[Bro-Dev] Broker::publish API

Tue Aug 7 03:05:53 PDT 2018

To be honest, I have somehow lost track of the discussion. What I can 
recall, it's about simplifying the API in the light of multi-hop 
routing, which is not fully functional yet.

Regarding multi-hop routing I am even not sure what the actual goal is 
that we are currently aiming at. However, from a conceptual perspective 
I think "routing" either needs routing algorithms or strict conventions 
of how the network, to route messages through, is structured. So, what 
would a "deep cluster" look like and what kind of message flows do we 
expect in there?

Some comments on the observations:

On 06/08/18 21:50, Robin Sommer wrote:
>      - The main topics are bro/cluster/<node-type> and
>        bro/cluster/node/<name>. For these we wouldn't have a problem
>        with loops if we enabled automatic, topic-driven forwading as
>        far as I can see.

How does forwarding work if I add another node type? Do we assume a 
certain cluster structure here? If yes: Is that a valid assumption?

>      - bro/cluster/broadcast seems to be the main case with a looping
>        problem, because everybody subscribes to it. It's hardly used
>        though. (bro/config/change is used similarly though).

The topic-concept is a multicast scheme, isn't it? Having a broadcast 
functionality on top of that feels odd. However, it's limited to the 
cluster topic. This leads me to the question which domains do we operate 
on? If I think of messages, I start to think about a cluster but that 
might be only one domain of application. I think it would be good to 
define layers of abstraction more precise here.
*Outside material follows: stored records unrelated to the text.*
-- ==== Sys2Proof/Machine/PortOps.lean ====
section
/-! DEFINITION. Sys2Proof/Machine/PortOps.lean: port modes and lanes, the cage map and the offers, recovered clocks, and the steps of
putting a port into service and out of it (R106, R110, R415 to R420, R424, R425, R430, R433). -/

namespace Sys2Proof.Machine

/-! ### Modes and lanes (R415, R416) -/

/-- Lanes that a port mode takes. -/
def modeLanes : Nat → Nat
  | 1 => 1 | 2 => 1 | 3 => 2 | 4 => 4 | 5 => 8 | _ => 0
/-- Rate of a port mode in Gb/s. -/
def modeRate : Nat → Nat
  | 1 => 100 | 2 => 200 | 3 => 400 | 4 => 800 | 5 => 1600 | _ => 0

/-- The lanes of a port with a mode. -/
def lanesOf (p m : Nat) : List Nat := (List.range (modeLanes m)).map (p + ·)

/-- The lanes of a port as it is placed. -/
def State.portLanes (s : State) (p : Nat) : List Nat := lanesOf p (s.reg 0x3000 p)

/-- The port that holds a lane, 0xFF for none (R433 LANE_PORT). -/
def State.lanePort (s : State) (l : Nat) : Nat :=
  ((List.range 128).find? fun p => (s.portLanes p).contains l).getD 0xFF

/-- The rates of the ports of a slice, with one port's mode and slice taken as given. -/
def State.sliceRate (s : State) (n port mode slice : Nat) : Nat :=
  ((List.range 128).map fun p =>
    let m := if p = port then mode else s.reg 0x3000 p
    let k := if p = port then slice else s.reg 0x3001 p
    if k = n then modeRate m else 0).foldl (· + ·) 0

/-! ### Cages (R106, R110) -/

/-- LANE_COUNT of a cage. -/
def State.cageLanes (s : State) (n : Nat) : Nat := fld (s.reg 0x1021 n) 11 8
/-- FIRST_LANE of a cage. -/
def State.cageFirst (s : State) (n : Nat) : Nat := fld (s.reg 0x1021 n) 6 0
/-- A cage's state. -/
def State.cage (s : State) (n : Nat) : Cage := mgetD .reset s.power.cages n
/-- A cage's state stored. -/
def State.setCage (s : State) (n : Nat) (c : Cage) : State := { s with power := { s.power with cages := mput s.power.cages n c } }

/-- The fitted cage that holds a lane. -/
def State.cageOf (s : State) (l : Nat) : Option Nat :=
  (List.range 32).find? fun n => decide (s.cageFirst n ≤ l ∧ l < s.cageFirst n + s.cageLanes n)

/-- A cage map entry is well formed (R107). -/
def cageEntryGood (e : Nat) : Bool :=
  let n := fld e 11 8
  let f := fld e 6 0
  decide (e < 0x1000) && !bitAt e 7 && (decide (n = 0 ∧ f = 0) || ([1, 2, 4, 8].contains n && decide (f % n = 0) && decide (f + n ≤ 128)))

/-- Two entries share no lane. -/
def cagesApart (a b : Nat) : Bool :=
  decide (fld a 6 0 + fld a 11 8 ≤ fld b 6 0) || decide (fld b 6 0 + fld b 11 8 ≤ fld a 6 0) || decide (fld a 11 8 = 0) || decide (fld b 11 8 = 0)

/-- A whole cage map is accepted (R107). -/
def cageMapGood (m : List Nat) : Bool :=
  m.all cageEntryGood && (List.range m.length).all fun i => (List.range m.length).all fun j =>
    decide (i = j) || cagesApart (m.getD i 0) (m.getD j 0)

/-- MODULE_STATE. -/
def State.moduleState (s : State) (n : Nat) : Nat := s.reg (0x1100 + n) 1

/-- The byte of OFFER_MAP of a host lane; zero unless the module is READY (R110). -/
def State.offer (s : State) (n i : Nat) : Nat := if s.moduleState n = 3 then byteAt (s.oct (0x1100 + n) 0x0C) i else 0

/-- A port with a mode may sit on its lanes: aligned, whole within its cage and offered there, or in no fitted cage (R415, R417). -/
def State.modePlaces (s : State) (p m : Nat) : Bool :=
  let n := modeLanes m
  decide (p % n = 0) && decide (p + n ≤ 128)
    && (List.range 128).all (fun q => decide (q = p) || (lanesOf p m).all fun l => !((s.portLanes q).contains l))
    && (match (lanesOf p m).findSome? s.cageOf with
      | none => true
      | some c => decide (s.cageFirst c ≤ p ∧ p + n ≤ s.cageFirst c + s.cageLanes c) && bitAt (s.offer c (p - s.cageFirst c)) (m - 1))

/-- LANE_PROFILE takes its default where no write of it is recorded: C2M in a fitted cage, C2C elsewhere (R420). -/
def State.applyProfiles (s : State) : State :=
  (List.range 128).foldl (fun s p =>
    if (mget s.fw.store (okey 0x3007 p)).isSome then s else s.setReg 0x3007 p (if (s.cageOf p).isSome then 0 else 1)) s

/-! ### Lane states and recovered clocks (R430, R433) -/

/-- A pattern test on a target that is given to traffic ends ABORTED (R543). -/
def State.abortTestOn (s : State) (kind n : Nat) : State :=
  s.endTest 5 (256 * kind + n)

/-- The lanes of a port are used: they report their receivers, which start with no signal, and a test on them has ended. In
DIAGNOSTIC they stay OFF (R433). -/
def State.lanesOn (s : State) (p : Nat) : State :=
  if s.mode = .diagnostic then s
  else ((s.portLanes p).foldl (fun s l => s.abortTestOn 0 l) s).setLanes (s.portLanes p) 1

/-- A lane's adaptation. -/
def State.adapt (s : State) (k : Nat) : LaneAdapt := mgetD .reset s.ports.adapt k
/-- A lane's adaptation stored. -/
def State.setAdapt (s : State) (k : Nat) (x : LaneAdapt) : State := { s with ports := { s.ports with adapt := mput s.ports.adapt k x } }

/-- Every lane of a port is LOCKED. -/
def State.lanesLocked (s : State) (p : Nat) : Bool := (s.portLanes p).all fun l => decide (s.reg 0x3200 l = 3)

/-! ### Enabling a port (R418, R419) -/

/-- Ports of a cage. -/
def State.cagePorts (s : State) (n : Nat) : List Nat :=
  (List.range 128).filter fun p => decide (s.reg 0x3000 p ≠ 0) && decide (s.cageOf p = some n)

/-- MOD_LPMODE of a cage. -/
def State.setLpMode (s : State) (n : Nat) (v : Bool) : State :=
  let m := s.power.pins.modLpMode
  let bit := BitVec.ofNat 32 (2 ^ n)
  { s with power := { s.power with pins := { s.power.pins with modLpMode := if v then m ||| bit else m &&& ~~~bit } } }

/-- MOD_RESET_N of a cage. -/
def State.setModReset (s : State) (n : Nat) (v : Bool) : State :=
  let m := s.power.pins.modResetN
  let bit := BitVec.ofNat 32 (2 ^ n)
  { s with power := { s.power with pins := { s.power.pins with modResetN := if v then m ||| bit else m &&& ~~~bit } } }

/-- The application descriptors that a module advertises, with their numbers: 1 to 8 in page 00h bytes 86 to 117, 9 to 15 in page
01h bytes 223 to 250, up to the first with host interface 0xFF (R110, R111). The page image is the 384 bytes of PAGE_IMAGE. -/
def applications (image : List Byte) : List (Nat × List Byte) :=
  let all := (List.range 15).map fun k => (k + 1, slice image (if k < 8 then 86 + 4 * k else 256 + 95 + 4 * (k - 8)) 4)
  all.takeWhile fun (_, d) => decide (byteAt d 0 ≠ 0xFF)

/-- Host lane count of a descriptor. -/
def appLanes (d : List Byte) : Nat := fld (byteAt d 2) 7 4

/-- A descriptor satisfies R110 for an OFFER bit at host lane i of a cage. -/
def State.appFits (s : State) (n i bit : Nat) (d : List Byte) : Bool :=
  let lanes := modeLanes (bit + 1)
  decide (Config.hostInterface (byteAt d 0) = some bit) && decide (appLanes d = lanes) && bitAt (byteAt d 3) i
    && decide (i + lanes ≤ s.cageLanes n) && decide ((s.cageFirst n + i) % lanes = 0)

/-- The byte of OFFER_MAP that a page image gives a host lane. -/
def State.offerByte (s : State) (n i : Nat) (image : List Byte) : Nat :=
  ((List.range 5).map fun b => if (applications image).any (fun a => s.appFits n i b a.2) then 2 ^ b else 0).foldl (· + ·) 0

/-- ApplSel for a port's mode: the lowest-numbered advertised application that satisfies R110 (R419). -/
def State.applSel (s : State) (n p : Nat) : Nat :=
  let i := p - s.cageFirst n
  (((applications (s.oct (0x1100 + n) 0x0F)).find? fun a => s.appFits n i (s.reg 0x3000 p - 1) a.2).map (·.1)).getD 0

/-- The host lane mask of a port in its cage. -/
def State.hostMask (s : State) (n p : Nat) : Nat :=
  ((s.portLanes p).map fun l => 2 ^ (l - s.cageFirst n)).foldl (· + ·) 0

/-- DataPathDeinit of a cage written anew (R419). -/
def State.writeDeinit (s : State) (n v : Nat) : State :=
  (s.setCage n { s.cage n with deinit := v }).emit (.twoWire n 0 0x10 128 [BitVec.ofNat 8 v])

/-- A port's transmitters are enabled, and it waits for its link (R419 step 6). -/
def State.portOn (s : State) (p : Nat) : State :=
  let x := s.port p
  ((s.setPort p { x with activation := 0, cleanSince := none }).setReg 0x3003 p 3).lanesOn p

/-- Steps 1 and 2 of R419 for an enabled port, and the whole of it for a port in no fitted cage. Step 2 is skipped while another
port of the cage is enabled. -/
def State.startPort (s : State) (p : Nat) : State :=
  if s.reg 0x3000 p = 0 ∨ s.reg 0x3002 p = 0 then s
  else match s.cageOf p with
    | none => s.portOn p
    | some n =>
      let x := s.port p
      let s1 := s.setReg 0x3003 p 2
      if s.moduleState n ≠ 3 then s1.setPort p { x with activation := 0 }
      else
        let other := (s.cagePorts n).any fun q => decide (q ≠ p) && decide (s.reg 0x3002 q = 1)
        let s2 := s1.setPort p { x with activation := 3, activationSince := s.now }
        if other then s2 else (s2.emit (.twoWire n 0 0 26 [0x40])).setLpMode n false

/-- Ports of a cage that wait in MODULE_WAIT are tried again (R419). -/
def State.retryPorts (s : State) (n : Nat) : State :=
  (s.cagePorts n).foldl (fun s p => if s.reg 0x3003 p = 2 ∧ (s.port p).activation = 0 then s.startPort p else s) s

/-- A port goes out of service on its module: its lanes are deinitialised, and the module returns to low power once no port of the
cage is enabled (R419). -/
def State.releaseModule (s : State) (p : Nat) : State :=
  match s.cageOf p with
  | none => s
  | some n =>
    let s1 := s.writeDeinit n ((s.cage n).deinit ||| s.hostMask n p)
    if (s.cagePorts n).any (fun q => decide (s.reg 0x3002 q = 1)) then s1 else s1.setLpMode n true

/-- A cause of port down appears on a port that is up (R424): it takes the port down at once where no hold is set. -/
def State.causeOnset (s : State) (p cause : Nat) : State :=
  let x := s.port p
  if s.reg 0x3003 p ≠ 4 ∧ s.reg 0x3003 p ≠ 5 then s.setPort p { x with cleanSince := none }
  else if s.reg 0x3005 p = 0 then s.portDown p cause 3
  else if x.cause.isSome then s
  else s.setPort p { x with cause := some (cause, s.now), cleanSince := none }

/-- The lanes and ports as BRINGUP gives them, after the port objects have been restored or DIAGNOSTIC has ended (R433, R542). -/
def State.portsReset (s : State) : State :=
  (List.range 128).foldl (fun s p =>
    if s.reg 0x3000 p = 0 then s.setReg 0x3003 p 0
    else if s.reg 0x3002 p = 0 then s.setReg 0x3003 p 1
    else s.startPort p) (s.setLanes (List.range 128) 0)

end Sys2Proof.Machine
end

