-- ==== Sys2Proof/Machine/FabricOps.lean ====
section
/-! DEFINITION. Sys2Proof/Machine/FabricOps.lean: cells and packets on the fabric, acknowledgement and replay, requests and grants, pin
tables and fences, link failure, resequencing (R325 to R349). -/

namespace Sys2Proof.Machine

/-! ### Links and groups -/

/-- A fabric link. -/
def State.link (s : State) (l : Nat) : Link := mgetD .reset s.fab.links l
/-- A fabric link stored. -/
def State.setLink (s : State) (l : Nat) (x : Link) : State := { s with fab := { s.fab with links := mput s.fab.links l x } }
/-- FAB_LINK_STATE. -/
def State.linkState (s : State) (l : Nat) : Nat := s.reg 0x3400 l
/-- A flow group. -/
def State.fabGroup (s : State) (g : Nat) : FlowGroup := mgetD .reset s.fab.groups g
/-- A flow group stored. -/
def State.setGroup (s : State) (g : Nat) (x : FlowGroup) : State := { s with fab := { s.fab with groups := mput s.fab.groups g x } }
/-- LINK_GROUP. -/
def State.linkGroup (s : State) (l : Nat) : Nat := s.reg 0x8010 l
/-- The links of a group in lane order. -/
def State.groupLinks (s : State) (g : Nat) : List Nat := (List.range 160).filter fun l => decide (s.linkGroup l = g)
/-- The usable links of a group (R330). -/
def State.usableLinks (s : State) (g : Nat) : List Nat := (s.groupLinks g).filter fun l => decide (s.linkState l = 3)
/-- The usable links that have joined the pin table. -/
def State.joinedLinks (s : State) (g : Nat) : List Nat := (s.usableLinks g).filter fun l => (s.link l).joined
/-- The group of a destination unit. -/
def State.destGroup (s : State) (unit : Nat) : Nat := s.reg (0x8020 + unit / 256) (unit % 256)
/-- The state of a fabric quad. -/
def State.quad (s : State) (q : Nat) : QuadState := mgetD .awake s.fab.quads q
/-- The state of a fabric quad stored. -/
def State.setQuad (s : State) (q : Nat) (x : QuadState) : State := { s with fab := { s.fab with quads := mput s.fab.quads q x } }

/-- A link may be in service (R329): administratively on, in a group, and the mode does not keep the lanes down. -/
def State.linkAllowed (s : State) (l : Nat) : Bool :=
  decide (s.reg 0x3401 l = 1) && decide (s.linkGroup l ≠ 0xFF) && decide (s.mode ≠ .dormant) && decide (s.mode ≠ .diagnostic)

/-- Cells for units may go out (R329, R372, R380): in a forwarding mode or DRAIN, by a unit that is neither fenced nor a standby. -/
def State.mayCarry (s : State) : Bool :=
  (decide (s.mode = .proportional) || decide (s.mode = .spring) || decide (s.mode = .drain)) && !s.pair.fenced && !s.standby

/-- Cells from units are taken: in those modes and in SHADOW. -/
def State.mayTake (s : State) : Bool :=
  decide (s.mode = .proportional) || decide (s.mode = .spring) || decide (s.mode = .drain) || decide (s.mode = .shadow)

/-! ### Cells (R326 to R328) -/

/-- The first 12 header bytes of a cell (R327). -/
def fabHeader (kind : Nat) (first last : Bool) (dest unit link cls len seq ack : Nat) (nak : Bool) (credits : Nat) : List Byte :=
  natBe (kind * 2 ^ 94 + (if first then 2 ^ 93 else 0) + (if last then 2 ^ 92 else 0) + dest % 4096 * 2 ^ 80 + unit % 4096 * 2 ^ 67
    + link % 256 * 2 ^ 59 + cls % 8 * 2 ^ 56 + len % 256 * 2 ^ 48 + seq % 65536 * 2 ^ 32 + ack % 65536 * 2 ^ 16
    + (if nak then 2 ^ 15 else 0) + credits % 128 * 2 ^ 8) 12

/-- A whole cell: header with CELL_CRC, payload, zeros to the next 32-byte boundary (R326, R327). -/
def wholeCell (hdr payload : List Byte) : List Byte :=
  let cell := hdr ++ natBe (crc32cStd (hdr ++ payload)) 4 ++ payload
  cell ++ List.replicate ((32 - cell.length % 32) % 32) 0

/-- A cell goes out on a link with the latest acknowledgement and link credits (R328). -/
def State.sendFab (s : State) (l kind : Nat) (first last : Bool) (dest cls seq : Nat) (nak : Bool) (payload : List Byte) : State :=
  let x := s.link l
  let c := Nat.min 127 x.owed
  (s.setLink l { x with owed := x.owed - c }).emit
    (.fabric l (wholeCell (fabHeader kind first last dest (s.reg 0x8000 1) l cls payload.length seq ((x.rxExpect + 65535) % 65536) nak c) payload))

/-- An IDLE cell carries an acknowledgement and credits; `nak` makes it a NAK. -/
def State.sendIdle (s : State) (l : Nat) (nak : Bool) : State := s.sendFab l 0 false false 0xFFF 0 0 nak []

/-- A sequenced cell goes out. -/
def State.sendTx (s : State) (l : Nat) (c : TxCell) : State :=
  s.sendFab l (if c.control then 2 else 1) c.first c.last c.dest c.cls (c.seq.getD 0) false c.payload

/-- A cell may leave now: link-local cells always, cells for units as the mode and role allow. -/
def State.maySend (s : State) (c : TxCell) : Bool := (c.control && decide (c.dest = 0xFFF)) || s.mayCarry

/-- One sequenced cell leaves a link that holds a credit: cells to resend first, in order, then new cells (R342). -/
def State.sendNextCell (s : State) (l : Nat) : State :=
  let x := s.link l
  if x.credits = 0 ∨ !(decide (s.linkState l = 3) || decide (s.linkState l = 4)) then s
  else match x.resend with
    | c :: rest =>
      if s.maySend c then (s.setLink l { x with resend := rest, credits := x.credits - 1, unacked := x.unacked ++ [c] }).sendTx l c else s
    | [] =>
      match x.fresh.find? s.maySend with
      | none => s
      | some c =>
        let c' := { c with seq := some x.txNext }
        let bits := if c.control then 0 else 8 * c.payload.length
        let s1 := s.setLink l { x with
          fresh := x.fresh.erase c, credits := x.credits - 1, txNext := (x.txNext + 1) % 65536, unacked := x.unacked ++ [c']
          lastAdvance := if x.unacked.isEmpty then s.now else x.lastAdvance }
        ({ s1 with fab := { s1.fab with sentBits := s1.fab.sentBits + bits } }).sendTx l c'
>      - There are a couple of script-specific topics where I'm wondering
>        if these could switch to using bro/cluster/<node-type> instead
>        (bro/intel/*, bro/irc/dcc_transfer_update). In other words: when
>        clusterizing scripts, prefer not to introduce new topics.

 From my understanding this would mean going back to the old 
communication patterns. What's the point of having topics if we don't 
use them?

>      - There's a lot of checks in publishing code of the type "if I am
>        (not) of node type X".

That's something I would have expected. I don't think this is 
necessarily an indicator of bad design. Having these kind of checks 
means that roles are somehow fixed and responsibilities are explicitly 
codified.

>      - Pools are used for two different things: 1. the known-* scripts
>        pick a proxy to process and log the information; whereas 2. the
>        Intel scripts pick a proxy just as a relay to broadcast stuff
>        out, reducing load. That 1st application is a good, but the 2nd
>        feels like should be handled differently.

I think we should be careful about introducing too much abstractions. 
Communication patterns tend to be complex and the more of the complexity 
is hidden, the easier it will be to generate misunderstandings. For 
example, in case of the intel framework, proxy nodes might be able to 
implement some more logic than just relaying at some point. Having the 
relay abstraction would mean to deal with two different levels of 
abstractions regarding intel on proxy nodes in this case.

> Overall I have to say I found it pretty hard to follow this all
> because we don't have much consistency right now in how scripts
> structure their communication. That's not surprising, given that we're
> just starting to use all this, but it suggests that we have room for
> improvement in our abstractions. :)

I totally agree here! I think it could help to come up with some more 
use cases to identify the best abstractions.

Jan